Please show every line in the entries below that includes the word "sent".
^^^^
omit hq in
theorem calmView_modLoad (k : Nat) (f : Load → Load) (s : State) : calmView q (modLoad k f s) = calmView q s := by
  have held := funext fun j => isSome_loadOf_modLoad k f s j
  unfold calmView lastView
  rw [held]
  rfl

theorem calmView_enterLoad (k : Nat) (s : State) : calmView q (enterLoad k s) = calmView q s := by
  unfold enterLoad
  split
  · split
    · rfl
    · rw [calmView_modLoad, calmView_logE hq]
  · rfl

theorem calmView_prepare (k : Nat) (i : Image) (p : PlaceE) (s : State) : calmView q (prepare k i p s) = calmView q s := by
  unfold prepare
  dsimp only
  split
  · exact calmView_modLoad _ _ _
  · split
    · rw [calmView_requestProg, calmView_modLoad, calmView_dropProg hq]
    · rfl

/-! Payloads are asked for (R225, R413, R415). -/

omit hq in
theorem calmView_emit (m : Msg) (s : State) : calmView q (emit m s) = calmView q s := rfl

theorem calmView_transmit (p n ty psn : Nat) (data : List Nat) (s : State) : calmView q (transmit p n ty psn data s) = calmView q s := by
  unfold transmit
  dsimp only
  split
  · rfl
  · split
    · rfl
    · rw [putFrames, calmView_emit, calmView_bump (ne_of_loadReg hq rfl)]

theorem calmView_sendAsk (a : Ask) (s : State) : calmView q (sendAsk a s) = calmView q s := by
  unfold sendAsk relaySend qpSend
  dsimp only
  split
  · rfl
  · exact calmView_transmit hq _ _ _ _ _ _

theorem calmView_putAsk (k h qp ty n : Nat) (args : List Nat) (s : State) : calmView q (putAsk k h qp ty n args s) = calmView q s := by
  unfold putAsk
  exact whenS_eq (calmView q) (calmView_sendAsk hq _ _)

theorem calmView_askPayload (k h : Nat) (l : Load) (i : Image) (rec : Nat) (s : State) :
    calmView q (askPayload k h l i rec s) = calmView q s := by
  unfold askPayload
  dsimp only
  split
  · split <;> rfl
  · exact calmView_putAsk hq _ _ _ _ _ _ _
  · rfl

theorem calmView_askPayloads (k : Nat) (recs : List Nat) (s : State) : calmView q (askPayloads k recs s) = calmView q s := by
  unfold askPayloads
  split
  · rfl
  · exact (foldS_eq (calmView q) (calmView_askPayload hq _ _ _ _) _ _).trans (calmView_modLoad _ _ _)

/-! What an image had is released (R226, R267). -/

theorem calmView_journalBy (x : LogEntry) (off old new mask : Nat) (enter : Bool) (s : State) :
    calmView q (journalBy x off old new mask enter s) = calmView q s := by
  unfold journalBy
  dsimp only
  split
  · split
    · rfl
    · exact whenS_eq (calmView q) (calmView_logE hq _ _)
  · exact whenS_eq (calmView q) (calmView_logE hq _ _)

theorem calmView_loaderLcfg (tl : Nat) (w : Word) (h : Option Nat) (s : State) :
    calmView q (loaderLcfg tl w h s) = calmView q s := by
  rw [loaderLcfg, calmView_journalBy hq, calmView_wr (ne_of_loadReg hq rfl)]

theorem calmView_clearValid (h : Option Nat) (tl : Nat) (s : State) : calmView q (clearValid h tl s) = calmView q s :=
  (calmView_loaderLcfg hq _ _ _ _).trans rfl

omit hq in
theorem calmView_setTileState (h : q ≠ .TILE_CFG) (t st : Nat) (s : State) : calmView q (setTileState t st s) = calmView q s := by
  unfold setTileState
  split
  · rfl
  · exact calmView_wrf h _ _ _ _ _

omit hq in
theorem calmView_dropShadow (tl : Nat) (s : State) : calmView q (dropShadow tl s) = calmView q s := rfl

theorem calmView_releaseTls (hc : q ≠ .TILE_CFG) (h : Option Nat) (tls : List Nat) (s : State) :
    calmView q (releaseTls h tls s) = calmView q s := by
  unfold releaseTls
  exact (foldS_eq (calmView q) (fun t => calmView_setTileState hc t 0) _ _).trans
    (foldS_eq (calmView q) (fun tl u => (calmView_dropShadow _ _).trans (calmView_clearValid hq h tl u)) _ _)

omit hq in
theorem calmView_ackPart (cl part : Nat) (s : State) : calmView q (ackPart cl part s) = calmView q s := by
  unfold ackPart
  split
  · rfl
  · split <;> rfl

theorem calmView_ctxFault (cl n code pc : Nat) (s : State) : calmView q (ctxFault cl n code pc s) = calmView q s := by
  unfold ctxFault
  split
  · rfl
  · dsimp only
    rw [calmView_logE hq, calmView_wr (ne_of_loadReg hq rfl), calmView_wr (ne_of_loadReg hq rfl),
      calmView_setEv (ne_of_loadReg hq rfl)]
    rfl

theorem calmView_refuseArrival (cl : Nat) (r : VArr) (s : State) : calmView q (refuseArrival cl r s) = calmView q s := by
  have answered (s : State) : calmView q (answerRefused cl stExec r s) = calmView q s := by
    unfold answerRefused
    dsimp only
    split
    · split
      · exact (calmView_ackPart _ _ _).trans (calmView_errSteps _ _ _)
      · rfl
    · rfl
    · exact calmView_ctxFault hq _ _ _ _ _
  rw [refuseArrival, calmView_logE hq, answered, calmView_setEv (ne_of_loadReg hq rfl)]

omit hq in
theorem calmView_closeReq (kind index slot : Nat) (s : State) : calmView q (closeReq kind index slot s) = calmView q s := rfl

theorem calmView_dropCode (im : Nat) (s : State) : calmView q (dropCode im s) = calmView q s := by
  unfold dropCode
  dsimp only
  refine (foldS_eq (calmView q) (fun e u => ?_) _ _).trans ?_
  · exact (whenS_eq (calmView q) rfl).trans (foldS_eq (calmView q) (calmView_refuseArrival hq e.1) _ _)
  · exact foldS_eq (calmView q) (fun e u => foldS_eq (calmView q) (fun _ _ => calmView_closeReq _ _ _ _) _ _) _ _

end

end Sys2Proof.Machine

namespace Sys2Proof.Machine
open Sys2Proof

/-! ### What the end of a command leaves (R227, R350, R357, R361) -/

/-- From `s` to `t` commands end and nothing else that concerns a load: no record is taken back, no freed slot taken. -/
structure Settled (s t : State) : Prop where
  view : ∀ q, loadReg q = true → lastView q t = lastView q s
  sent : s.out ⊆ t.out
  freed : s.slotFree ⊆ t.slotFree
  gone : ∀ h, cmdOf s h = none → cmdOf t h = none

namespace Settled
variable {s t u : State}

theorem refl (s : State) : Settled s s := ⟨fun _ _ => rfl, fun _ h => h, fun _ h => h, fun _ h => h⟩

theorem trans (h : Settled s t) (g : Settled t u) : Settled s u :=
  ⟨fun q hq => (g.view q hq).trans (h.view q hq), fun _ hm => g.sent (h.sent hm), fun _ hm => g.freed (h.freed hm),
    fun j hj => g.gone j (h.gone j hj)⟩

/-- What changes neither messages, slots nor commands ends none. -/
theorem of_same (hv : ∀ q, lastView q t = lastView q s) (ho : t.out = s.out) (hf : t.slotFree = s.slotFree) (hc : t.cmds = s.cmds) :
    Settled s t :=
  ⟨fun q _ => hv q, ho ▸ fun _ h => h, hf ▸ fun _ h => h, fun j hj => by rw [cmdOf, hc]; exact hj⟩

theorem of_calm (hv : ∀ q, loadReg q = true → calmView q t = calmView q s) (ho : s.out ⊆ t.out) : Settled s t := by
  have work := workView_of_calm (hv .SET_ERR rfl)
  have slots : t.slotFree = s.slotFree := congrArg (·.2.2.1) work
  refine ⟨fun q hq => lastView_of_calm (hv q hq), ho, slots ▸ fun _ h => h, fun h hn => ?_⟩
  rw [← Option.map_eq_none_iff (f := unflagged), cmdOf_of_work work, hn]
  rfl

theorem whenS {c : Bool} {f : State → State} (h : Settled s (f s)) : Settled s (whenS c f s) := by
  cases c
  · exact refl s
  · exact h

theorem foldS {β : Type} {f : β → State → State} (h : ∀ x s, Settled s (f x s)) (xs : List β) (s : State) :
    Settled s (foldS xs f s) := by
  unfold Machine.foldS
  induction xs generalizing s with
  | nil => exact refl s
  | cons x xs ih => exact (h x s).trans (ih _)

end Settled

/-- A command that has completed has done so when more commands end. -/
theorem Completed.mono {h : Nat} {c : Cmd} {st info val : Nat} {s t u : State} (done : Completed h c st info val s t)
    (more : Settled t u) : Completed h c st info val s u := by
  obtain ⟨hnone, hfree, hrec⟩ := done
  refine ⟨more.gone h hnone, more.freed hfree, fun hq hf hl => ?_⟩
  obtain ⟨a, fl, hd, hm⟩ := hrec hq hf hl
  exact ⟨a, fl, hd, more.sent hm⟩

/-- What a completion is depends on what its record depends on. -/
theorem Completed.of_work {h : Nat} {c c' : Cmd} {st info val : Nat} {s s' t : State} (work : workView s' = workView s)
    (same : unflagged c' = unflagged c) (done : Completed h c' st info val s' t) : Completed h c st info val s t := by
  have pcie : s'.pcie = s.pcie := congrArg (·.1) work
  have queues : s'.queues = s.queues := congrArg (·.2.1) work
  have flr (fn : Nat) : (fnOf s' fn).inFlr = (fnOf s fn).inFlr := congrFun (congrArg (·.2.2.2.1) work) fn
  have hfn : c'.fn = c.fn := (congrArg Cmd.fn same :)
  have hq : c'.q = c.q := (congrArg Cmd.q same :)
  have hgen : c'.gen = c.gen := (congrArg Cmd.gen same :)
  have hcid : c'.cid = c.cid := (congrArg Cmd.cid same :)
  have htag : c'.tag = c.tag := (congrArg Cmd.tag same :)
  have queue (k : Nat) : queueOf s' k = queueOf s k := by rw [queueOf, queues, queueOf]
  unfold Completed at done ⊢
  dsimp only at done ⊢
  rwa [queue, flr, pcie, hfn, hq, hgen, hcid, htag] at done

/-! The steps of a completion. -/

theorem modQueue_settled (k : Nat) (f : QueueS → QueueS) (s : State) : Settled s (modQueue k f s) :=
  .of_same (fun _ => rfl) rfl rfl rfl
^^^^
ANSWER FOR THE TASK »
  sent : s.out ⊆ t.out
  ⟨fun q hq => (g.view q hq).trans (h.view q hq), fun _ hm => g.sent (h.sent hm), fun _ hm => g.freed (h.freed hm),
  exact ⟨a, fl, hd, more.sent hm⟩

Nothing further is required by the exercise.